The AF model parameters fitted for the testing data are \(\sigma _{y}\) = 535 MPa, C = 1567 MPa, and \(\gamma\) = 2, using the tensile results obtained at a test speed of 10 mm/min. These fitted material parameters allow for the use of the constitutive model in FEM simulations. The material sample under IIT is represented by a deformable cube measuring 1 mm \(\times\) 1 mm on 2D plane, which is indented by a rigid 2D circle representing the ball indenter with a diameter of 1 mm. To reduce computational time, a 2D axisymmetric simulation approach is adopted. Details regarding the experiment with different constraints are elaborated in the subsequent paragraph. The simulation setup follows the methodology presented in [9], and the meshing strategy is based on [40]. The geometry is meshed using 2D linear elements (PLANE182), and the resulting mesh is illustrated in Fig. 7.

Fig. 7
figure 7

Mesh for IIT simulation in ANSYS APDL with meshing strategy, where sides a, b, c are assigned with numbers of nodes for automeshing (left) and the \(F-D\) curve result of 15 loading–unloading cycles (right)

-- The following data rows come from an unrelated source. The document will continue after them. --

-- ==== Sys2Proof/Safety.lean ====
section
/-! DEFINITION. What the claims call sound and ready: the canonical form of both memories, when an instruction of the
selected hart meets no trap, what an instruction of each shape writes, and the frame of each shape: all that it leaves
as it was. -/

namespace Sys2Proof.Machine

/-- Both memories in their canonical form. -/
def State.MemOk (s : State) : Prop := s.tm.wf = true ∧ s.gm.wf = true

/-- A step that goes on: nothing in the model stops a run but an input that no outside agent can bring. -/
def State.Safe (s : State) : Prop := s.badEvent = false

/-- An outcome is a next state, of which P holds. -/
def Answers (o : Out) (P : State → Prop) : Prop := ∃ t, o = .next t ∧ P t

/-! ### When an instruction is not stopped -/

/-- The STEEP test lets u units be counted (R196), and no scalar register that the instruction reads is poisoned
(R412). -/
def State.Fit (s : State) (u : Nat) (reads : List (BitVec 5)) : Prop :=
  s.steepOver u = false ∧ ∀ r ∈ reads, s.xPoisoned r = false

/-- No entry of the debug table acts on the hart, and no expiry of its hang watchdog is to stop what it executes next. -/
def Hart.Unwatched (h : Hart) : Prop := h.dbg = [] ∧ h.expireAt = none

/-- Nothing but the instruction's own conditions can stop an element: no stream is bound, nothing watches the hart, and
nothing that the hart or its tile holds is poisoned; and the hart's registers are what the instruction reads: it is not one
re-issued that has overwritten its own sources before it stopped (`State.source`, R201). -/
def State.Quiet (s : State) : Prop :=
  s.hart.anyBinding = false ∧ s.hart.Unwatched ∧ s.hart.vPois = [] ∧ s.hart.xPois = 0 ∧ s.tmPois = [] ∧ s.gmPois = [] ∧
  s.hart.current.all (fun r => r.entry.kept.shadow.isEmpty) = true

/-- A quiet hart on which an instruction of u units whose vector operands are these groups passes its early tests. -/
def State.VReady (s : State) (u : Nat) (groups : List (BitVec 5)) : Prop :=
  s.Quiet ∧ s.steepOver u = false ∧ ∀ r ∈ groups, s.badGroup r = false

/-- The groups that a binary vector instruction names: v[d], v[a], and v[b] where operand B is no scalar. -/
def vvGroups (d a b : BitVec 5) (sc : BitVec 1) : List (BitVec 5) := [d, a] ++ if sc = 1 then [] else [b]

/-! ### Frames -/

/-- Where the selected hart goes on after an instruction that is no branch: at the next word; an instruction that ERET
re-issues leaves the program counter (R345). -/
def State.nextPc (s : State) : Word :=
  match s.hart.current with
  | none => s.hart.pc + 4
  | some _ => s.hart.pc

/-- The hart g with the program counter of h, and the model's two records of what the hart is about. -/
def Hart.pcOf (g h : Hart) : Hart := { g with pc := h.pc, current := h.current, chanWait := h.chanWait }

/-- The hart g with the program counter, the scalar registers and their poison marks of h. -/
def Hart.xOf (g h : Hart) : Hart := { g.pcOf h with x := h.x, xPois := h.xPois }

/-- The hart g with the program counter, the vector registers with their poison marks and FFLAGS of h, and what a vector
instruction moves beside them: the rotor of the check lane (R409) and leave (R229). -/
def Hart.vOf (g h : Hart) : Hart :=
  { g.pcOf h with v := h.v, vPois := h.vPois, fflags := h.fflags, rotor := h.rotor, leave := h.leave }

/-- The same with the predicate registers in the place of the vector registers. -/
def Hart.predOf (g h : Hart) : Hart :=
  { g.pcOf h with p := h.p, fflags := h.fflags, rotor := h.rotor, leave := h.leave }

/-- The same with the long accumulators. -/
def Hart.accOf (g h : Hart) : Hart :=
  { g.pcOf h with e := h.e, fflags := h.fflags, rotor := h.rotor, leave := h.leave }

/-- The hart g with the program counter, the scalar registers and FFLAGS of h, and what a vector instruction moves
beside them. -/
def Hart.xvOf (g h : Hart) : Hart := { g.xOf h with fflags := h.fflags, rotor := h.rotor, leave := h.leave }

/-- Every byte of both memories reads as before. -/
def State.MemSame (s t : State) : Prop := (∀ k, t.tm.read k = s.tm.read k) ∧ (∀ k, t.gm.read k = s.gm.read k)

/-! ### What an instruction writes -/

/-- t is s after an instruction of one unit that writes x[d] and nothing else; a write to x0 is discarded. Beside x[d],
its poison mark, the program counter and the counted unit, all of the state is as before. -/
def State.WritesX (s : State) (d : BitVec 5) (v : Word) (t : State) : Prop :=
  t.hart.pc = s.nextPc ∧
  (∀ r, t.x r = if r = d ∧ d ≠ 0 then v else s.x r) ∧
  (∀ r, t.xPoisoned r = (decide (r ≠ d) && s.xPoisoned r)) ∧
  s.MemSame t ∧
  t = { s.count 1 with hart := (s.count 1).hart.xOf t.hart }

/-- t is s after an instruction of one unit that jumps to an address and writes nothing else. -/
def State.JumpsTo (s : State) (pc : Word) (t : State) : Prop :=
  t.hart.pc = pc ∧ s.MemSame t ∧ t = { s.count 1 with hart := (s.count 1).hart.pcOf t.hart }

/-- t is s after a store of bytes at a key of tile memory: the bytes stand there, every other byte of both memories
reads as before, eight aligned bytes end the poison of their word (R180), and beside that only the program counter and
the counted unit change. -/
def State.StoresTm (s : State) (k : Nat) (bs : List Byte) (t : State) : Prop :=
  t.hart.pc = s.nextPc ∧
  t.tm.bytes k bs.length = bs ∧
  (∀ c, c < k ∨ k + bs.length ≤ c → t.tm.read c = s.tm.read c) ∧
  (∀ c, t.gm.read c = s.gm.read c) ∧
  t.tmPois = (if bs.length < 8 then s.tmPois else setClear (k / 8) (bs.length / 8) s.tmPois) ∧
  t = { s.count 1 with hart := (s.count 1).hart.pcOf t.hart, tm := t.tm, tmPois := t.tmPois }

/-- The hart with values written to some elements, w bits wide, of the group at register r. -/
def Hart.writeElems (h : Hart) (w r : Nat) (f : Nat → Nat) (l : List Nat) : Hart :=
  l.foldl (fun (g : Hart) i => g.setElem w r i (f i)) h

/-- t is s after an instruction of u units that writes the listed elements of the group at register r and ORs their
flags into FFLAGS once; every other element, register and byte of memory is as before. -/
def State.WritesV (s : State) (u w : Nat) (r : BitVec 5) (l : List Nat) (f : Nat → Nat × FFlags) (t : State) : Prop :=
  t.hart.pc = s.nextPc ∧
  t.hart.v = (s.hart.writeElems w r.toNat (fun i => (f i).1) l).v ∧
  t.hart.vPois = [] ∧
  t.hart.fflags = l.foldl (fun fl i => fl ||| (f i).2) s.hart.fflags ∧
  s.MemSame t ∧
  t = { s.count u with hart := (s.count u).hart.vOf t.hart }

/-- t is s after an instruction of u units that writes the listed bits of predicate register d; p0 ignores the write,
and every other bit, register and byte of memory is as before. -/
def State.WritesP (s : State) (u : Nat) (d : BitVec 3) (l : List Nat) (f : Nat → Bool × FFlags) (t : State) : Prop :=
  t.hart.pc = s.nextPc ∧
  (∀ i < 65536, t.hart.pbit d i = if d ≠ 0 ∧ i ∈ l then (f i).1 else s.hart.pbit d i) ∧
  (∀ n i, n ≠ d → t.hart.pbit n i = s.hart.pbit n i) ∧
  t.hart.fflags = l.foldl (fun fl i => fl ||| (f i).2) s.hart.fflags ∧
  s.MemSame t ∧
  t = { s.count u with hart := (s.count u).hart.predOf t.hart }

/-- t is s after an instruction of u units that writes x[d] and ORs flags into FFLAGS, and changes nothing else but the
program counter and what a vector instruction moves. -/
def State.WritesXV (s : State) (u : Nat) (d : BitVec 5) (v : Word) (fl : FFlags) (t : State) : Prop :=
  t.hart.pc = s.nextPc ∧
  (∀ r, t.x r = if r = d ∧ d ≠ 0 then v else s.x r) ∧
  (∀ r, t.xPoisoned r = (decide (r ≠ d) && s.xPoisoned r)) ∧
  t.hart.fflags = s.hart.fflags ||| fl ∧
  s.MemSame t ∧
  t = { s.count u with hart := (s.count u).hart.xvOf t.hart }

/-- t is s after an instruction of u units that writes long accumulator n and ORs flags into FFLAGS; every other
accumulator, register and byte of memory is as before. -/
def State.WritesE (s : State) (u : Nat) (n : BitVec 2) (a : LongAcc) (fl : FFlags) (t : State) : Prop :=
  t.hart.pc = s.nextPc ∧
  (∀ k, t.hart.acc k = if k = n then a else s.hart.acc k) ∧
  t.hart.fflags = s.hart.fflags ||| fl ∧
  s.MemSame t ∧
  t = { s.count u with hart := (s.count u).hart.accOf t.hart }

/-- t is s after a vector store of u units: access j, of the listed ones in order, puts the low n bytes of a value at
a key of tile memory. An access that no later one overlaps reads back, every byte outside all of them is as before, and
beside tile memory only the program counter and the counted units change. -/
def State.StoresV (s : State) (u n : Nat) (l : List Nat) (key val : Nat → Nat) (t : State) : Prop :=
  t.hart.pc = s.nextPc ∧
  (∀ i ∈ l, (∀ j ∈ l, i < j → key j + n ≤ key i ∨ key i + n ≤ key j) → t.tm.bytes (key i) n = leBytes n (val i)) ∧
  (∀ c, (∀ i ∈ l, c < key i ∨ key i + n ≤ c) → t.tm.read c = s.tm.read c) ∧
  (∀ c, t.gm.read c = s.gm.read c) ∧
  t = { s.count u with hart := (s.count u).hart.pcOf t.hart, tm := t.tm }

/-- t is u after x[d] is written and the program counter moves on; every byte of both memories is as in u. -/
def State.GoesOnX (u : State) (d : BitVec 5) (v : Word) (t : State) : Prop :=
  t.hart.pc = u.nextPc ∧
  (∀ r, t.x r = if r = d ∧ d ≠ 0 then v else u.x r) ∧
  (∀ r, t.xPoisoned r = (decide (r ≠ d) && u.xPoisoned r)) ∧
  u.MemSame t ∧
  t = { u with hart := u.hart.xOf t.hart }

/-- Every byte of global memory outside the pieces that the listed requests store, each under the key of its page, reads
in t as in u: under those keys wherever it lies, and under any key in a granule that no piece touches. -/
def State.GmOutside (u : State) (ws : List (Phys × Nat)) (t : State) : Prop :=
  ∀ key c, (∀ x ∈ ws, c < x.1.addr ∨ x.1.addr + x.2 ≤ c) →
    (∀ x ∈ ws, c / 64 ∈ granulesOf x.1.addr x.2 → u.slotKey x.1.slot = key) → t.gmByte key c = u.gmByte key c

/-- t is u after bytes are stored at a physical address of global memory under the key of their page: they stand there,
every other byte of both memories is as in u, and beside the program counter only the keys and stamps of granules, their
poison and the dirty log of devices that keep one follow the store. -/
def State.StoresGm (u : State) (p : Phys) (bs : List Byte) (t : State) : Prop :=
  t.hart.pc = u.nextPc ∧
  t.gmBytes p bs.length = bs ∧
  u.GmOutside [(p, bs.length)] t ∧
  (∀ c, t.tm.read c = u.tm.read c) ∧
  (∀ g, setHas t.gmPois g = true → setHas u.gmPois g = true) ∧
  (u.vdevs.any (·.logging) = false → t.vdevs = u.vdevs) ∧
  t = { u with
    hart := u.hart.pcOf t.hart, gm := t.gm, gmKey := t.gmKey, gmStamp := t.gmStamp, gmPois := t.gmPois, vdevs := t.vdevs }

/-- t is u after a read of a channel: the registers that have a value take it, the vector storage is vs, predicate
register pe is all one bit (p0
ignores it), the channel stands as given, and beside the program counter only the noted change of the network and the
processes that it lets go on follow. -/
def State.ReadsSlot (u : State) (netid idx : Nat) (pe : BitVec 3) (val : BitVec 5 → Option Word) (vs : Bytes) (bit : Bool)
    (c : Chan) (t : State) : Prop :=
  t.hart.pc = u.nextPc ∧ t.hart.v = vs ∧
  (∀ r, r ≠ 0 → t.x r = (val r).getD (u.x r)) ∧
  (∀ i < 65536, t.hart.pbit pe i = (bit || decide (pe = 0))) ∧
  (∀ n i, n ≠ pe → t.hart.pbit n i = u.hart.pbit n i) ∧
  t.chan? netid idx = some c ∧
  (∀ m j, (m, j) ≠ (netid, idx) → t.chan? m j = u.chan? m j) ∧
  u.MemSame t ∧
  t = { u with hart := { u.hart.xOf t.hart with p := t.hart.p, v := t.hart.v }, nets := t.nets, procs := t.procs, tiles := t.tiles }

/-- t is u after bytes, filled up with zeros, are written to the next slot of a channel: discarded where its consumer has
ended (R30), else the slot is written and the write index moves on. -/
def State.WritesSlot (u : State) (n : Network) (idx : Nat) (c : Chan) (bs : List Byte) (t : State) : Prop :=
  let m := u.slotWrite n idx c c.wr (bs ++ List.replicate (c.slotBytes - bs.length) 0)
  t.hart.pc = u.nextPc ∧
  (n.consumerEnded c = true → t = { u with hart := u.hart.pcOf t.hart }) ∧
  (n.consumerEnded c = false →
    t.chan? n.netid idx = (m.chan? n.netid idx).map (fun e => { e with wr := c.wr + 1 }) ∧
    (∀ k j, (k, j) ≠ (n.netid, idx) → t.chan? k j = u.chan? k j) ∧
    (∀ k, t.tm.read k = m.tm.read k) ∧ (∀ k, t.gm.read k = m.gm.read k) ∧
    t = { m with hart := m.hart.pcOf t.hart, nets := t.nets, procs := t.procs, tiles := t.tiles })

/-! ### Traps -/

/-- t is s after a trap of the selected hart at P (R339): S at the handler's address, the record written, and no
register, no memory and no other part of the state changed. -/
def State.TrapsAtP (s : State) (cause : BitVec 8) (val pc : Word) (t : State) : Prop :=
  t.hart.priv = .s ∧ t.hart.pc = s.myTile.tvec.setWidth 64 ∧ t.hart.tcause = cause ∧ t.hart.tval = val ∧
  t.hart.tpc = pc ∧ s.MemSame t ∧
  t = { s with hart := { s.hart with
    status := .running, priv := .s, pc := t.hart.pc, pchild := t.hart.pchild, pfork := t.hart.pfork, tpc := t.hart.tpc
    tcause := t.hart.tcause, tval := t.hart.tval, telem := t.hart.telem, tdone := t.hart.tdone, tprog := t.hart.tprog
    tmap := t.hart.tmap, chanWait := none, replay := [], current := none } }

end Sys2Proof.Machine
end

The meshed geometry depicted in Fig. 7 (left) undergoes an indentation process by a carbide ball indenter. Given that indenter is inspected prior to the test to meet the IIT requirement, and the measured objectives are the reaction force on the indenter’s head and its depth, its exact roundness is not the deciding factor for the simulation. The ball indenter is controlled by a pilot node located at the center. It also serves the purpose of collecting both the reaction force and depth data to construct the Force–Displacement (FD) curve, which forms the backbone of the entire study. The contact type utilized for the simulation is Surface-to-Surface (CONTA172) between the rigid indentation ball geometry (TARGE169) and the deformable 2D cube (PLANE182). To handle the contact interactions, the augmented method is employed as the contact algorithm. To prevent any potential coincident node issues, the pilot node is assigned a high ID value (99999). This ensures that the pilot node does not overlap with any other node, particularly when the geometry is refined with a larger number of elements. Our initial simulations show that changing the coefficient of friction from 0.1 to 0.5 does not change the \(F-D\) curve results with regard to the growth of the curve and their peaks, supported by the findings in [41]. This can be explained by the fact that the FD curve is collected from the pilot node of the rigid ball indenter. Thus, the interaction between the surfaces of the ball indenter and the sample is negligible. In this study, the friction coefficient is chosen to be a representative value of 0.1.

Regarding constraints, we first experiment with a 4 mm cube with a symmetric boundary condition on the left edge of the cube, that is, fixation along the Ox axis. The bottom edge is fixed in both the Ox and Oy axes, and the right edge is left free. A total of 15 loading–unloading cycles that reach the maximum depth 150 \(\upmu\)m are simulated to observe the stress field under the ball indenter. The result of the stress contour shows that almost 75% of the area surrounding the 1 mm\(^2\) area under the indenter is with a stress level of 0. Therefore, the cube is scaled down to 1 mm \(\times\) 1 mm with an addition fixation along the Ox axis on the right edge to simulate the rigid effect of the surrounding material. The \(F-D\) results of the two cases are equivalent, and thus, the 1 mm cube is chosen given that the FEM model consists of 2502 elements and the entire process takes approximately 480 s per simulation.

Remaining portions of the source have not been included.